» Source data:
******
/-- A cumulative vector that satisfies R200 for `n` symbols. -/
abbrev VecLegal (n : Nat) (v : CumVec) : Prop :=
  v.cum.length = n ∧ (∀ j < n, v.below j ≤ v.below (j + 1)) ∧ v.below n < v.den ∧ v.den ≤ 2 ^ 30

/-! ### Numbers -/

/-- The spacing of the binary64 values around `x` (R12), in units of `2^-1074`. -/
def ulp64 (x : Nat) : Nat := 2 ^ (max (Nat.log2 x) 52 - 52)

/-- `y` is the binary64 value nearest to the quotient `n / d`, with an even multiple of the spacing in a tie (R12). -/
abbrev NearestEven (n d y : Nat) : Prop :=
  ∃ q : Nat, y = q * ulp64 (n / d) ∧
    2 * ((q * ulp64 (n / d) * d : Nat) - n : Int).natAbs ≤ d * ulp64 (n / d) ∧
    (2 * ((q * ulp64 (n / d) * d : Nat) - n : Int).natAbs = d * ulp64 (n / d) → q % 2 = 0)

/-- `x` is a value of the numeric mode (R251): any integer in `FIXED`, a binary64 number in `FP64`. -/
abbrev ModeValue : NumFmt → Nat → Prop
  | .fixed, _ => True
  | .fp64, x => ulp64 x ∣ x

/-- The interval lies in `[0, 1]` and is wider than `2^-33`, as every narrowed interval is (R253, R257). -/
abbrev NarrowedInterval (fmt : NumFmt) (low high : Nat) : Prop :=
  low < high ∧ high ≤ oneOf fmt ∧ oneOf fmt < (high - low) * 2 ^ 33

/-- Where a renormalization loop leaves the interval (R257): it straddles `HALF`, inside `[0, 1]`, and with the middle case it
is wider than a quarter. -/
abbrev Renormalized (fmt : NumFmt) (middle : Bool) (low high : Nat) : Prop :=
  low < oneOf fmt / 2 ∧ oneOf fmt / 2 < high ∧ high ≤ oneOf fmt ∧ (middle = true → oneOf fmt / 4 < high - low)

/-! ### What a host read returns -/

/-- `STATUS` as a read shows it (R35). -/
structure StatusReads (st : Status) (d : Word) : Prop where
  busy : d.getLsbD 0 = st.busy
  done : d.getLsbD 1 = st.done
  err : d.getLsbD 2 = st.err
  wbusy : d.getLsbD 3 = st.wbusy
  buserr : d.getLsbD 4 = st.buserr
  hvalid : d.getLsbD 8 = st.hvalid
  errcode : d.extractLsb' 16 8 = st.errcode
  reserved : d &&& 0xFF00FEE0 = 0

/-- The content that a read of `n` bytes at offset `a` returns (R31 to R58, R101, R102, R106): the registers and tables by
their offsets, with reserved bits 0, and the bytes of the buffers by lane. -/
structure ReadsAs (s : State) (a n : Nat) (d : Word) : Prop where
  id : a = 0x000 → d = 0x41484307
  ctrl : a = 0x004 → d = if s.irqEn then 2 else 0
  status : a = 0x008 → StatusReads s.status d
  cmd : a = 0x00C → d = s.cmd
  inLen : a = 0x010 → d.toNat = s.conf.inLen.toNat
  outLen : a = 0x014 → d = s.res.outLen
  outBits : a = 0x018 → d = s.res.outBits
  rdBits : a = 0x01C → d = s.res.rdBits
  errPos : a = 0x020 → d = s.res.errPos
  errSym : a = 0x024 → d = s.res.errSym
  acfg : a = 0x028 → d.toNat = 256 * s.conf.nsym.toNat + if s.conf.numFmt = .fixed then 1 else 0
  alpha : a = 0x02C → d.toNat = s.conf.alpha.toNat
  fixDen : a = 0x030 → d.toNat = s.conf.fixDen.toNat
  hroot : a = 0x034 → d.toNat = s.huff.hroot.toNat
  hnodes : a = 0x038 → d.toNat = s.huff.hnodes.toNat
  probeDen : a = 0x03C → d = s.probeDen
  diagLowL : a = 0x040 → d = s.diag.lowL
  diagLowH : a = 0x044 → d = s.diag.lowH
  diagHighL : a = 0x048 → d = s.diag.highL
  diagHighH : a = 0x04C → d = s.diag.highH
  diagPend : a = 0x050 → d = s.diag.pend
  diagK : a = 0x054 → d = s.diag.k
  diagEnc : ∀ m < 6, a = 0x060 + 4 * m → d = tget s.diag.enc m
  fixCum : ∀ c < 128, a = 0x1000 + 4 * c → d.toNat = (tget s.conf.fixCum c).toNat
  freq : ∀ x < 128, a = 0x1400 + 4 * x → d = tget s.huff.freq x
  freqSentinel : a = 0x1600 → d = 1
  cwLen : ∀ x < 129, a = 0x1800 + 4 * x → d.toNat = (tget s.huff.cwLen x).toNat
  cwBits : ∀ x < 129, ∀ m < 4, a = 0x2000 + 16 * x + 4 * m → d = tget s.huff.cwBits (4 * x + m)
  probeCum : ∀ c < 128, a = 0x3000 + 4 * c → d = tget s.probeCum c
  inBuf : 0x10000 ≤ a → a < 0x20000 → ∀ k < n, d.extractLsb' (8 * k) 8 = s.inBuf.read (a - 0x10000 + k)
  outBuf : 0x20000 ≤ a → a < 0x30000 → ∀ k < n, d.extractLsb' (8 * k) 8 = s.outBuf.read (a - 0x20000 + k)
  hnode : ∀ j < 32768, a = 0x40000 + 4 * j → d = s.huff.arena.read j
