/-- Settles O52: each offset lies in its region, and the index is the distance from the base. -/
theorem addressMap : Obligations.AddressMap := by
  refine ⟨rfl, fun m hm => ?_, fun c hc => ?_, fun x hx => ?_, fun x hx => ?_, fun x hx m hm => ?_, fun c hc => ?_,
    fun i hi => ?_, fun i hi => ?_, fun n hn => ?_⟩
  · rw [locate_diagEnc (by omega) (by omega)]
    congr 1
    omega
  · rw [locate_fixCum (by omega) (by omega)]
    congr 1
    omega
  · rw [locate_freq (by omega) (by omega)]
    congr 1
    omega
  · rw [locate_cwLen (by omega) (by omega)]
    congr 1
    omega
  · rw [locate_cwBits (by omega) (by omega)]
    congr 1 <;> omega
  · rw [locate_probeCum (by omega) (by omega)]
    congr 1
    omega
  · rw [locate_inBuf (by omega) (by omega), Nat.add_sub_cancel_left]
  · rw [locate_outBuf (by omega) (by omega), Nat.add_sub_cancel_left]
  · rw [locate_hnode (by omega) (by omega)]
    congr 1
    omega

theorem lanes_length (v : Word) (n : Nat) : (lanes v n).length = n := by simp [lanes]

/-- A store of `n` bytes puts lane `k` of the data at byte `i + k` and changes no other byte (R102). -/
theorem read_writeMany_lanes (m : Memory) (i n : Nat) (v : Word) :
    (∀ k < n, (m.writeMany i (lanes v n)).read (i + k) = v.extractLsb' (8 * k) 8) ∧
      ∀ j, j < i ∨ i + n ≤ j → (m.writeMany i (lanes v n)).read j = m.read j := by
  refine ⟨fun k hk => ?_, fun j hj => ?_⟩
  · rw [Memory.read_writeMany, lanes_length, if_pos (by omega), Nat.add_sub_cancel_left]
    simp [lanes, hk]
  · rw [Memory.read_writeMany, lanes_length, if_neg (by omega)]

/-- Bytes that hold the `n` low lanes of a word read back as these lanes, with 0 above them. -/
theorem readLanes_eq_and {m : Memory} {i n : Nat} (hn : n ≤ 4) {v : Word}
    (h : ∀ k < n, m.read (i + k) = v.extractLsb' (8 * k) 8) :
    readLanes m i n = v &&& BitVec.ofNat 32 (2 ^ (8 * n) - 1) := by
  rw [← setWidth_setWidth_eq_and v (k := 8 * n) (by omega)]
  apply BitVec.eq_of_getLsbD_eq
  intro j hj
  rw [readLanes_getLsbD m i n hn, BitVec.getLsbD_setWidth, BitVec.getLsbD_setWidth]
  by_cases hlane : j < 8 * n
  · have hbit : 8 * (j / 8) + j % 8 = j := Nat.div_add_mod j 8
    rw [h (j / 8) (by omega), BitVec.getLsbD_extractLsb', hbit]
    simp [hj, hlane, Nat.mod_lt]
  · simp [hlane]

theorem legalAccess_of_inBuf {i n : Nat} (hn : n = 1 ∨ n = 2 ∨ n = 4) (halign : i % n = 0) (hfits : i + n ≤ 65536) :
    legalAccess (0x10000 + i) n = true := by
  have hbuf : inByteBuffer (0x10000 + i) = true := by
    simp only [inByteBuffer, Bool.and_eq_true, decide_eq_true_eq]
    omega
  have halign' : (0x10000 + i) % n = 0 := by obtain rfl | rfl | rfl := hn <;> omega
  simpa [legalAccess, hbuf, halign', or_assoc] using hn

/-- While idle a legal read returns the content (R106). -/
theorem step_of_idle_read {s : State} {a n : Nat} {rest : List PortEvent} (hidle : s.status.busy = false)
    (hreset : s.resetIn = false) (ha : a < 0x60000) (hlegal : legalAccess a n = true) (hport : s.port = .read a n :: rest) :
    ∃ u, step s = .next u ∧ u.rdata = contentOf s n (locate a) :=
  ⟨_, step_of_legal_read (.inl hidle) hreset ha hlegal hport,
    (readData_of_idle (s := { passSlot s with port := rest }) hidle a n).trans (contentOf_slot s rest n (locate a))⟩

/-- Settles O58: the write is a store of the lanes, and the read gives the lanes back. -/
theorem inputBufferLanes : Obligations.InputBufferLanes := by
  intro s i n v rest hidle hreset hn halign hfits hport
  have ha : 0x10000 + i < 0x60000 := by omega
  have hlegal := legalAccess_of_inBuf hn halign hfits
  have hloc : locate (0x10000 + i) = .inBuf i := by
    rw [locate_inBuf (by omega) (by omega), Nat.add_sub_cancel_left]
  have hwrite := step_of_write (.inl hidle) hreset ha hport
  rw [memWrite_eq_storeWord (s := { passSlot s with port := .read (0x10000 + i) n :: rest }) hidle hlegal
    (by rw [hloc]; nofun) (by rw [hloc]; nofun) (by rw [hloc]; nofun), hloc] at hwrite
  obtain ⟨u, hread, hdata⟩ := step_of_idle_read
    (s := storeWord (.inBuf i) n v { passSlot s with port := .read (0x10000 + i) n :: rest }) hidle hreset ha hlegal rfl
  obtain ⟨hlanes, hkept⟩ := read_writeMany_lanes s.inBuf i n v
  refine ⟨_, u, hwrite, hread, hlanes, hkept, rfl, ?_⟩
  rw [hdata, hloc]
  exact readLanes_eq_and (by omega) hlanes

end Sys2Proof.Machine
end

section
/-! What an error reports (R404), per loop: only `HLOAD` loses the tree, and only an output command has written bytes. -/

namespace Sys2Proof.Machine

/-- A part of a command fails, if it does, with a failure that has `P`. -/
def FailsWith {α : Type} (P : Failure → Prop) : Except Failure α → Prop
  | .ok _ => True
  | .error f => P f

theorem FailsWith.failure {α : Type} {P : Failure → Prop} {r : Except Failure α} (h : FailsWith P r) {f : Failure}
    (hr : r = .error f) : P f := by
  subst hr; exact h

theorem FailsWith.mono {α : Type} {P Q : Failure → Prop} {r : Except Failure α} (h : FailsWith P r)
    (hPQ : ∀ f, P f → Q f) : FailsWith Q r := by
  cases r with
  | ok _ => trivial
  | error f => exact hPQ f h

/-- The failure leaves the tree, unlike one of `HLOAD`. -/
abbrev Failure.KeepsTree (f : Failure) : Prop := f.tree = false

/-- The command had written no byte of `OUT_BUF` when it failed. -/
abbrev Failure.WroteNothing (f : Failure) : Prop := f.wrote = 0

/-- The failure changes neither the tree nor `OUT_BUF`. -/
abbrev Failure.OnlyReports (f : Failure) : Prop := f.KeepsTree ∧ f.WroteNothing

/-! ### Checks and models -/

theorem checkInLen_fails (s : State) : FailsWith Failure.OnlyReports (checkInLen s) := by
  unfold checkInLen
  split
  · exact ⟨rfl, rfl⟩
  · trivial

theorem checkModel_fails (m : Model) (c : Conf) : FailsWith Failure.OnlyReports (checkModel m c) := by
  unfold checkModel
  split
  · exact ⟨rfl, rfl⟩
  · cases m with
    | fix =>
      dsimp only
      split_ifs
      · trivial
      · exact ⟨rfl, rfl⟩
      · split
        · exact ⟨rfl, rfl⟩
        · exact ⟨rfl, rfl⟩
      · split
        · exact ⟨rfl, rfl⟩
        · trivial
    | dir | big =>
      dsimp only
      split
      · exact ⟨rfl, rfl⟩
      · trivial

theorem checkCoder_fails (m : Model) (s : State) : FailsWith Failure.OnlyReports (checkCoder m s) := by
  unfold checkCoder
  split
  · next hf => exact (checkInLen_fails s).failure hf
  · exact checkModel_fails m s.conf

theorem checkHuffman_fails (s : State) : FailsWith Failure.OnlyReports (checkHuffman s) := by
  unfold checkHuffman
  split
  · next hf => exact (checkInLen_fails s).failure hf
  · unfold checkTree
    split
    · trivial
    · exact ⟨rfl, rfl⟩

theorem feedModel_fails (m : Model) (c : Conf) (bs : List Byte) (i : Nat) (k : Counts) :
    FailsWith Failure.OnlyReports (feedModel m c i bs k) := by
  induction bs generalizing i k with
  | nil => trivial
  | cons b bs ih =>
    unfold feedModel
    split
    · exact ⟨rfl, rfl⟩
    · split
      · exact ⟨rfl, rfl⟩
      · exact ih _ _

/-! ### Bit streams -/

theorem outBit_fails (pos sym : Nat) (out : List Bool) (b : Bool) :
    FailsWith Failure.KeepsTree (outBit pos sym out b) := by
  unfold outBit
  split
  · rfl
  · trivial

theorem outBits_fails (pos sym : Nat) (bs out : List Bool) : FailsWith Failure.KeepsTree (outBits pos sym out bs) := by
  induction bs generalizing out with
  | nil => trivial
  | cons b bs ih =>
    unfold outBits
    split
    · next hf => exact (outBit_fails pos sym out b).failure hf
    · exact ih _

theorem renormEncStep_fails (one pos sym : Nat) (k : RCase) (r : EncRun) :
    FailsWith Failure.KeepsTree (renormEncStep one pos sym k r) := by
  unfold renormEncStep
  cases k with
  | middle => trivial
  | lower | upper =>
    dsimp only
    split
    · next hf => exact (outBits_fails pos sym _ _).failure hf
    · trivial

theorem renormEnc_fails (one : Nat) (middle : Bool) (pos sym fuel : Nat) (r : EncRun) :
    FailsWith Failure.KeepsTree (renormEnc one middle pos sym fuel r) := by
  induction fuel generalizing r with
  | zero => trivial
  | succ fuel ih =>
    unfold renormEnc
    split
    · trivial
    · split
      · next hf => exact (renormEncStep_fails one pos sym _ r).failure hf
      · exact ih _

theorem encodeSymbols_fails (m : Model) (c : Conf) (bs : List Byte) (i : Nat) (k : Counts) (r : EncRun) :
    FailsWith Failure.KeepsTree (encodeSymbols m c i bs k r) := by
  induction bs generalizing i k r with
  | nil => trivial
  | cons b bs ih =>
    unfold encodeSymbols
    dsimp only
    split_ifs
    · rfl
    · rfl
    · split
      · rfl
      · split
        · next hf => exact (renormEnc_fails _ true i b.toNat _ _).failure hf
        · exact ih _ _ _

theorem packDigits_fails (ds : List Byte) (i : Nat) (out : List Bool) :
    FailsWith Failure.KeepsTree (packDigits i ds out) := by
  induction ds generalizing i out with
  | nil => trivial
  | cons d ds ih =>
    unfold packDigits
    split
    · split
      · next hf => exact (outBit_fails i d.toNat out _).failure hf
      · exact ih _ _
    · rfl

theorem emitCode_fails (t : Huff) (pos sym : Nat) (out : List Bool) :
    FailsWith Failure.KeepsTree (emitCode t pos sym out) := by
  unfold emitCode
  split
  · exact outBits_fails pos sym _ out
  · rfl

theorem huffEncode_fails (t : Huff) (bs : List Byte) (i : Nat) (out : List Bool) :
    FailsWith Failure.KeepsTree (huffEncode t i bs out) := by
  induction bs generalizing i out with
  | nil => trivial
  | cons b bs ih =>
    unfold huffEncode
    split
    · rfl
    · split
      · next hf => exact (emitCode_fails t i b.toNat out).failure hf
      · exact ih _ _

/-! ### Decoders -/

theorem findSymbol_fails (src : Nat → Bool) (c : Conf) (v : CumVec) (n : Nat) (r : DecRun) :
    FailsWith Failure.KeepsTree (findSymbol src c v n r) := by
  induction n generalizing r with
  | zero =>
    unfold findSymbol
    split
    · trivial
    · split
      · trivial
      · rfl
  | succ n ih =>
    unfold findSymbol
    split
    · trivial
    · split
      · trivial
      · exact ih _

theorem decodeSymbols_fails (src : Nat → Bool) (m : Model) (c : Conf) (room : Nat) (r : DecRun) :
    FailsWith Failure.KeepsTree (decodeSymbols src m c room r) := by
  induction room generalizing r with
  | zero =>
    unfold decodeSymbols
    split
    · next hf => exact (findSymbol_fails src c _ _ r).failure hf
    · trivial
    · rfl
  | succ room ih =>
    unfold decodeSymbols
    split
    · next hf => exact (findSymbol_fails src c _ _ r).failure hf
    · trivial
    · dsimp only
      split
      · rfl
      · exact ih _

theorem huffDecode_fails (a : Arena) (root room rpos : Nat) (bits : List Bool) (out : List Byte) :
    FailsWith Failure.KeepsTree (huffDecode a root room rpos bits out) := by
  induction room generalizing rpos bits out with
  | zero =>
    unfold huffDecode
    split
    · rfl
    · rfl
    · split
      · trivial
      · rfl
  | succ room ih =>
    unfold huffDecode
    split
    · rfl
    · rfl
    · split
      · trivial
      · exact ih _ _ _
******
» Requirement: Copy out word for word each line of the listing, from the very first line down to the line containing "def ulp64 (x", and stop after that line.

» The answer:
/-- A cumulative vector that satisfies R200 for `n` symbols. -/
abbrev VecLegal (n : Nat) (v : CumVec) : Prop :=
  v.cum.length = n ∧ (∀ j < n, v.below j ≤ v.below (j + 1)) ∧ v.below n < v.den ∧ v.den ≤ 2 ^ 30

/-! ### Numbers -/

/-- The spacing of the binary64 values around `x` (R12), in units of `2^-1074`. -/
def ulp64 (x : Nat) : Nat := 2 ^ (max (Nat.log2 x) 52 - 52)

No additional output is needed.